At the beginning of April, Springer Nature published its first machine-generated book in chemistry. This book prototype provides an overview of the latest research in the growing field of lithium-ion batteries, based on a cross-corpus auto-summarization of the large number of current research articles in this discipline. Over the last 18 months, the algorithm has been developed in close collaboration with researchers from Goethe University Frankfurt, Germany.
We talked to Henning Schoenenberger, Springer Nature’s
A machine-generated book is a book which has been automatically generated by a computational process: an algorithm recombines or newly creates content based on existing content or data resources. The algorithm operates by a set of parameters which determine the scope for the automatically generated book.
Progress in Natural Language Generation is advancing fast, and technology around Artificial Intelligence offer promising opportunities for generating scientific content automatically. To explore the current stage of technology, we have started to collaborate with scientists from the Applied Computational Linguistics lab of Goethe University Frankfurt/Main 18 months ago. With our first machine-generated publication, we have now reached a milestone in in this field.
By introducing this prototype, we aim to explore the opportunities and limits of machine-generated research content alike. Our main objective is to initiate a public debate about opportunities, implications and potential risks of machine-generated content in academic publishing, as technology moves forward. As a global publisher, it is our responsibility to take potential implications into consideration and provide a framework for this new type of publication. And now is the perfect time to have this conversation.
Our prototype explores future ways of informing researchers, professionals and students. State-of-the-art computer algorithms were applied to select relevant sources from Springer Nature publications available on SpringerLink, arrange these in a topical order, and provide succinct summaries of these articles. The result is a cross-corpora auto-summarization of current texts, organized by means of a similarity-based clustering routine in coherent chapters and sections.
Compared to a book written by a human being, the text generation process of a machine-generated book is much faster and can provide overviews, reviews and new insights on a very short term.
Serving as a structured excerpt from a huge set of papers, it aims at helping researchers and students to manage the information overload in this discipline efficiently. This is one of the main user problems we have to solve. Instead of reading through hundreds of published articles, they are able to rely on the solid summary provided by our book. At the same time, if needed, readers are always able to easily identify and check the underlying original source documents in order to further explore the topic. Instead of using results from search engines which may be hard to qualify, readers can rely on qualified information published on Springer Nature’s content platform SpringerLink, which stands up to scientific scrutiny.
We are also exploring further applications of this new technology: As the amount of research and data grows rapidly, we might soon be able to help researchers filter the relevant research from a certain area faster and more thoroughly than a human being ever could.

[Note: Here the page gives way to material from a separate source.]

-- ==== Sys2Proof/Laws/KeepsExec.lean ====
section
/-! SUPPORT. What every command keeps (`Keeps`). -/

namespace Sys2Proof.Machine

Which impact will machine-generated content have on the content creation process in scholarly publishing in the future?
We expect that in the future, we will see a wide range of options to create content – from entirely human-created content to a variety of blended man-machine text generation to entirely machine-generated text. Researchers as authors will continue to play a crucial role in scholarly publishing, but it could be that their role will substantially change, as more and more research content is created by algorithms. To a degree, this development would not be that different from automation in manufacturing over the past centuries, which has often resulted in a decrease of manufacturers and an increase of designers at the same time. Perhaps the future of scientific content creation will show a similar decrease of writers and an increase of text designers. But these developments are hard to predict at the moment.
At Springer Nature, we are planning to launch similar pilot projects in further disciplines based on our experience with this chemistry pilot. Our first machine-generated book will serve as a foundation for further development of machine-generated content and provide us with valuable learnings and feedback to help shape the future of scholarly publishing.